Re: [PATCH V18 3/9] drivers: perf: arm_pmu: Add infrastructure for branch stack sampling

From: Mark Rutland
Date: Fri Jun 14 2024 - 11:04:45 EST


On Thu, Jun 13, 2024 at 11:47:25AM +0530, Anshuman Khandual wrote:
> @@ -289,6 +289,23 @@ static void armpmu_start(struct perf_event *event, int flags)
> {
> struct arm_pmu *armpmu = to_arm_pmu(event->pmu);
> struct hw_perf_event *hwc = &event->hw;
> + struct pmu_hw_events *cpuc = this_cpu_ptr(armpmu->hw_events);
> + int idx;
> +
> + /*
> + * Merge all branch filter requests from different perf
> + * events being added into this PMU. This includes both
> + * privilege and branch type filters.
> + */
> + if (armpmu->has_branch_stack) {
> + cpuc->branch_sample_type = 0;
> + for (idx = 0; idx < ARMPMU_MAX_HWEVENTS; idx++) {
> + struct perf_event *event_idx = cpuc->events[idx];
> +
> + if (event_idx && has_branch_stack(event_idx))
> + cpuc->branch_sample_type |= event_idx->attr.branch_sample_type;
> + }
> + }

When we spoke about this, I meant that we should do this under armpmu::start(),
or a callee or caller thereof once we know all the events are configured, just
before we actually enable the PMU.

For example, this could live in armv8pmu_branch_enable(), which'd allow
all the actual logic to be added in the BRBE enablement patch.
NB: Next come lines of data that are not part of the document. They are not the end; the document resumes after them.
-- ==== Sys2Proof/Machine/RegMap.lean ====
section
/-! DEFINITION. The register map of the KX2048 (R31 and the register tables of every chapter): every register under
the manual's own name, its BAR0 offset, its array strides and counts, and the access code and reset value of each of
its bits. A register table of the manual is one row here; a reserved field has no access bit and reads zero (R14). -/
namespace Sys2Proof.Machine

/-- The registers of the device, by the names of the manual. Word 0 of a pop register carries a `0` after its name,
because it alone is RC. -/
inductive Reg where
  | ID_IDENTITY
  | ID_REVISION
  | ID_STATUS
  | ID_BOOT_STATUS
  | ID_BOOT_WHERE
  | ID_BOOT_CTRL
  | ID_RESET
  | ID_BOOT_DISCARD
  | ID_BOOT_MS
  | ID_IMG_INFO
  | ID_IMG_SEQ
  | ID_CLK_STAT
  | ID_STRAP
  | ID_IMG_DIGEST
  | ID_SPI_CMD
  | ID_SPI_ADDR
  | ID_SPI_BUF
  | ID_HEAT_CTRL
  | ID_HEAT_AT_NS
  | ID_HEAT_AT_SEC_LO
  | ID_HEAT_AT_SEC_HI
  | ID_HEAT_STATE
  | ID_HEAT_CFG
  | ID_HEAT_PROMOTED
  | CTL_LOCK
  | CTL_THAW
  | CTL_MASTER_RESET
  | CTL_FROZEN
  | CTL_VLOG_STAT
  | CTL_VLOG_POP0
  | CTL_VLOG_POP
  | CTL_FN_MAP
  | CTL_FW_CTRL
  | CTL_FW_SRC
  | CTL_FW_STATUS
  | CTL_FW_CONFIRM
  | CTL_CP_CTRL
  | BAT
  | BAT_PEEK
  | BAT_STAT
  | MB_BIND
  | MB_STAT
  | MB_DOORBELL
  | MB_DATA
  | SPD_BANK_CFG
  | SPD_BANK_STAT
  | SPD_BANK_BIST
  | SPD_CONFLICT
  | PWR_STATUS
  | PWR_CAP
  | PWR_BMC_CAP
  | PWR_CAP_CFG
  | PWR_CAP_NOW
  | PWR_VIN
  | PWR_POWER
  | PWR_THERM
  | PWR_DROOP_CFG
  | PWR_DROOP_CNT
  | PWR_DROOP_MAX
  | PWR_HINT_CFG
  | PWR_HINT_STAT
  | PWR_HINT_START_NS
  | PWR_HINT_START_SEC_LO
  | PWR_HINT_START_SEC_HI
  | PWR_HINT_DURATION
  | PWR_HINT_LOAD
  | PWR_HINT_PUSH
  | PWR_SENSOR
  | PWR_DOM_CMD
  | PWR_DOM_STAT
  | PWR_PIPE_CFG
  | PWR_PIPE_STAT
  | PWR_PIPE_OVERRUN
  | PWR_EVT_POP0
  | PWR_EVT_POP
  | PWR_EVT_STAT
  | PWR_ENERGY
  | TIME_CTRL
  | TIME_STATUS
  | TIME_EPOCH
  | TIME_STEP_CTRL
  | TIME_STEP_NS
  | TIME_STEP_SEC_LO
  | TIME_STEP_SEC_HI
  | TIME_NOW_NS
  | TIME_NOW_SEC_LO
  | TIME_NOW_SEC_HI
  | TIME_NOW_LAP_LO
  | TIME_NOW_LAP_HI
  | TIME_NOW_SHORT
  | TIME_RATE
  | TIME_SLEW
  | TIME_SLEW_RATE
  | TIME_ERR_BASE
  | TIME_ERR_GROWTH
  | TIME_ERR_AGEING
  | TIME_ERR_BOUND
  | TIME_HOLD_CFG
  | TIME_PTP_DOM
  | TIME_PTP_CNT
  | TIME_SPLIT_MAP
  | TIME_PIN_CFG
  | TIME_PIN_T_NS
  | TIME_PIN_T_SEC_LO
  | TIME_PIN_T_SEC_HI
  | TIME_PIN_PERIOD
  | TIME_PIN_WIDTH
  | TIME_PIN_CAP_NS
  | TIME_PIN_CAP_SEC_LO
  | TIME_PIN_CAP_SEC_HI
  | TIME_PIN_CAP_STAT
  | TIME_ALARM_CFG
  | TIME_ALARM_T_NS
  | TIME_ALARM_T_SEC_LO
  | TIME_ALARM_T_SEC_HI
  | TIME_TXQ_POP_LO
  | TIME_TXQ_POP_HI
  | TIME_TXQ_STAT
  | TIME_TXQ_CTRL
  | TIME_PCAL
  | TIME_LINK_DELAY
  | EV_CTRL
  | EV_STATUS
  | EV_SEAL_CFG
  | EV_TAG_CFG
  | EV_SEAL_NUM
  | EV_REC_NUM
  | EV_SERIAL
  | EV_ATTEST_CTRL
  | EV_MEAS
  | EV_ROOT_DIGEST
  | EV_ATTEST_NONCE
  | EV_ATTEST_SIG
  | EV_SEAL_LAST
  | EV_SESS_SEL
  | EV_SESS_CMD
  | EV_SESS_DATA
  | EV_CERT_SEL
  | EV_CERT_LEN
  | EV_CERT_DATA
  | EV_TAG_PORT
  | EV_PART_CFG
  | EV_PART_STATUS
  | EV_PART_WRPOS
  | EV_PART_RELPOS
  | EV_PART_OVERWRITTEN
  | EV_PART_UNJOURNALED
  | EV_STR_CFG
  | EV_STR_RATE
  | EV_STR_MAC_LO
  | EV_STR_MAC_HI
  | EV_STR_DST_IP
  | EV_STR_SRC_IP
  | EV_STR_UDP
  | EV_STR_WINDOW
  | EV_STR_SENDPOS
  | FIN_CTRL
  | FIN_TIE_SEED
  | FIN_ENTRIES
  | FIN_GRP_CFG
  | FIN_GRP_WINDOW
  | FIN_GRP_HELD
  | FIN_GRP_SLACK
  | FIN_GRP_LAST_NS
  | FIN_GRP_LAST_TIE
  | FIN_CNT
  | FIN_LAG_MAX
  | STG_CTRL
  | STG_GRP_CFG
  | STG_GRP_DELAY
  | STG_GRP_GUARD
  | STG_MEMBERS
  | STG_TRIM
  | STG_PORT_STAT
  | STG_CNT
  | ADM_CTRL
  | ADM_ALIGN
  | ADM_ALIGN_LATE
  | ADM_NOTICE_CTRL
  | ADM_NOTICE_SPORT
  | ADM_NOTICE_LEVEL
  | ADM_NOTICE_QFULL
  | ADM_PIPE_DERATE
  | ADM_BOUND
  | ADM_RSV_RATE
  | ADM_RSV_BURST
  | ADM_POLICY
  | ADM_PORT_STATE
  | ADM_NOTICE_SRC4
  | ADM_NOTICE_SRC6
  | ADM_NOTICE_DPORT
  | ADM_BE_MTU
  | ADM_CNT
  | PIPE_UCODE_ROM
  | PIPE_UCODE_PATCH
  | PIPE_PATCH_SRC
  | PIPE_PATCH_CTRL
  | PIPE_PARSE_ERR
  | PIPE_PATCH_MATCH
  | PIPE_PARSE_CONST
  | PIPE_SLOW_CFG
  | PIPE_ETYPE
  | PIPE_TRAP_CFG
  | PIPE_PORT_CFG
  | PIPE_PORT_DEFAULT
  | PIPE_PORT_MIRROR
  | PIPE_PORT_CNT
  | PIPE_QSCHED
  | PIPE_QPACER_RATE
  | PIPE_QPACER_BURST
  | PIPE_PPACER_RATE
  | PIPE_PPACER_BURST
  | PIPE_ECN_CFG
  | PIPE_ECN_THR
  | PIPE_PFC_CFG
  | PIPE_PFC_TXMAP
  | PIPE_PFC_TIMING
  | PIPE_PFC_STATE
  | PIPE_PFC_THR_XOFF
  | PIPE_PFC_THR_XON
  | PIPE_PORT_QOS
  | PIPE_METER_CFG
  | PIPE_METER_CIR
  | PIPE_METER_PIR
  | PIPE_METER_CBS
  | PIPE_METER_EBS_PBS
  | PIPE_METER_DSCP
  | PIPE_METER_CNT
  | PIPE_QCNT
  | PIPE_PFC_CNT
  | BUF_CTRL
  | BUF_TIMED_RESERVE
  | BUF_HEADROOM
  | BUF_SHARED_FREE
  | BUF_STATUS
  | BUF_MC_FREE_ERR
  | BUF_ECC
  | BUF_ALLOC_REQ
  | BUF_ALLOC_RESP
  | BUF_FREE
  | BUF_FREE_ERR
  | BUF_POOL_CFG
  | BUF_POOL_FREE
  | BUF_QUOTA
  | BUF_HELD
  | BUF_QCFG
  | BUF_QUSE
  | BUF_PORT_CFG
  | BUF_AGE
  | BUF_PCNT
  | TBL_CTRL
  | TBL_LEARN_CFG
  | TBL_FLAP_CFG
  | TBL_AGE_CFG
  | TBL_HBM_SHED
  | TBL_TRACKER_FULL
  | TBL_CMD
  | TBL_CMD_INDEX
  | TBL_CMD_STATUS
  | TBL_CMD_RESULT
  | TBL_CMD_DATA
  | TBL_DMA_SRC
  | TBL_DMA_COUNT
  | TBL_DMA_CTRL
  | TBL_DMA_CFG
  | TBL_NOTICE_POP0
  | TBL_NOTICE_POP
  | TBL_NOTICE_STAT
  | TBL_ERR_POP0
  | TBL_ERR_POP
  | TBL_ERR_STAT
  | TBL_OCC
  | TBL_CAM
  | TBL_SEED
  | TBL_CNT
  | TBL_PORT_LEARN
  | TBL_PORT_LEARNED
  | HBM_CTRL
  | HBM_STATUS
  | HBM_SPILL_CFG
  | HBM_FLOOR
  | HBM_RH_CFG
  | HBM_SCRUB_CFG
  | HBM_ERR_STAT
  | HBM_QUARANTINE
  | HBM_REQ_CFG
  | HBM_STACK_CFG
  | HBM_STACK_STAT
  | HBM_ERR_POP0
  | HBM_ERR_POP
  | HBM_SPILL_LOST
  | HBM_JRN_LOST
  | HBM_STACK_CNT
  | HBM_REQ_CNT
  | LANE_CFG
  | LANE_STATUS
  | LANE_TXEQ
  | LANE_SCAN_CFG
  | LANE_SCAN_STAT
  | LANE_SCAN_ERR
  | LANE_SCAN_CMP
  | PORT_CFG
  | PORT_STATUS
  | PORT_LANE_MAP
  | PORT_SKEW
  | PORT_TIMER
  | PORT_PREEMPT_CFG
  | PORT_PREEMPT_STAT
  | PORT_LPI_CFG
  | PORT_FEC_CFG
  | PORT_CNT
  | IVL_CTRL
  | IVL_DEVNUM
  | IVL_ETH_CFG
  | IVL_NOTICE_MAC_LO
  | IVL_NOTICE_MAC_HI
  | IVL_TIME_CFG
  | IVL_ENV_STAT
  | IVL_ENV_POP0
  | IVL_ENV_POP
  | IVL_ROUTE_LO
  | IVL_ROUTE_HI
  | IVL_PORT_CFG
  | IVL_PORT_STATUS
  | IVL_PORT_ASYM
  | IVL_PORT_PEER_DEVNUM
  | IVL_PORT_PEER_MAC_LO
  | IVL_PORT_PEER_MAC_HI
  | IVL_TT_POP0
  | IVL_TT_POP
  | IVL_ETH_PORT
  | IVL_CNT
  | TEL_CTRL
  | TEL_RING_CFG
  | TEL_TAG_MISS
  | TEL_OFF_EPISODES
  | TEL_RING_WRPOS
  | TEL_RING_RELPOS
  | TEL_RING_RD_POS
  | TEL_RING_LOST
  | TEL_RING_OVERWRITTEN
  | TEL_RING_RD_DATA0
  | TEL_RING_RD_DATA
  | TEL_SNAP
  | TEL_SNAP_TIME_NS
  | TEL_SNAP_TIME_SEC_LO
  | TEL_SNAP_TIME_SEC_HI
  | TEL_PC_CLEAR
  | TEL_DESC_SEL
  | TEL_DESC_STAT
  | TEL_DESC_DATA
  | TEL_PORT_TRACE
  | TEL_HIST_CFG
  | TEL_HIST_MAX
  | TEL_TIMED_CFG
  | TEL_PC_CFG
  | TEL_PC
  | TEL_PC_SNAP
  | TEL_HIST
  deriving DecidableEq, Repr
Doing this in armpmu_start() doesn't work as well because it won't handle
events being removed.

[...]

> diff --git a/include/linux/perf/arm_pmu.h b/include/linux/perf/arm_pmu.h
> index b3b34f6670cf..9eda16dd684e 100644
> --- a/include/linux/perf/arm_pmu.h
> +++ b/include/linux/perf/arm_pmu.h
> @@ -46,6 +46,18 @@ static_assert((PERF_EVENT_FLAG_ARCH & ARMPMU_EVT_63BIT) == ARMPMU_EVT_63BIT);
> }, \
> }
>
> +/*
> + * Maximum branch record entries which could be processed
> + * for core perf branch stack sampling support, regardless
> + * of the hardware support available on a given ARM PMU.
> + */
> +#define MAX_BRANCH_RECORDS 64
> +
> +struct branch_records {
> + struct perf_branch_stack branch_stack;
> + struct perf_branch_entry branch_entries[MAX_BRANCH_RECORDS];
> +};
> +
> /* The events for a given PMU register set. */
> struct pmu_hw_events {
> /*
> @@ -66,6 +78,17 @@ struct pmu_hw_events {
> struct arm_pmu *percpu_pmu;
>
> int irq;
> +
> + struct branch_records *branches;
> +
> + /* Active context for task events */
> + void *branch_context;

Using 'void *' here makes this harder to reason about and hides type
safety issues.

Give this a real type. IIUC it should be 'perf_event_context *'.

> +
> + /* Active events requesting branch records */
> + unsigned int branch_users;
> +
> + /* Active branch sample type filters */
> + unsigned long branch_sample_type;
> };
>
> enum armpmu_attr_groups {
> @@ -96,8 +119,15 @@ struct arm_pmu {
> void (*stop)(struct arm_pmu *);
> void (*reset)(void *);
> int (*map_event)(struct perf_event *event);
> + void (*sched_task)(struct perf_event_pmu_context *pmu_ctx, bool sched_in);
> + bool (*branch_stack_init)(struct perf_event *event);
> + void (*branch_stack_add)(struct perf_event *event, struct pmu_hw_events *cpuc);
> + void (*branch_stack_del)(struct perf_event *event, struct pmu_hw_events *cpuc);
> + void (*branch_stack_reset)(void);

The reset callback isn't used in this series; s

Subsequent patches call armv8pmu_branch_stack_reset() directly from
PMUv3 and the BRBE driver, and arm_pmu::branch_stack_reset() is never
used, so we can delete it.

Mark.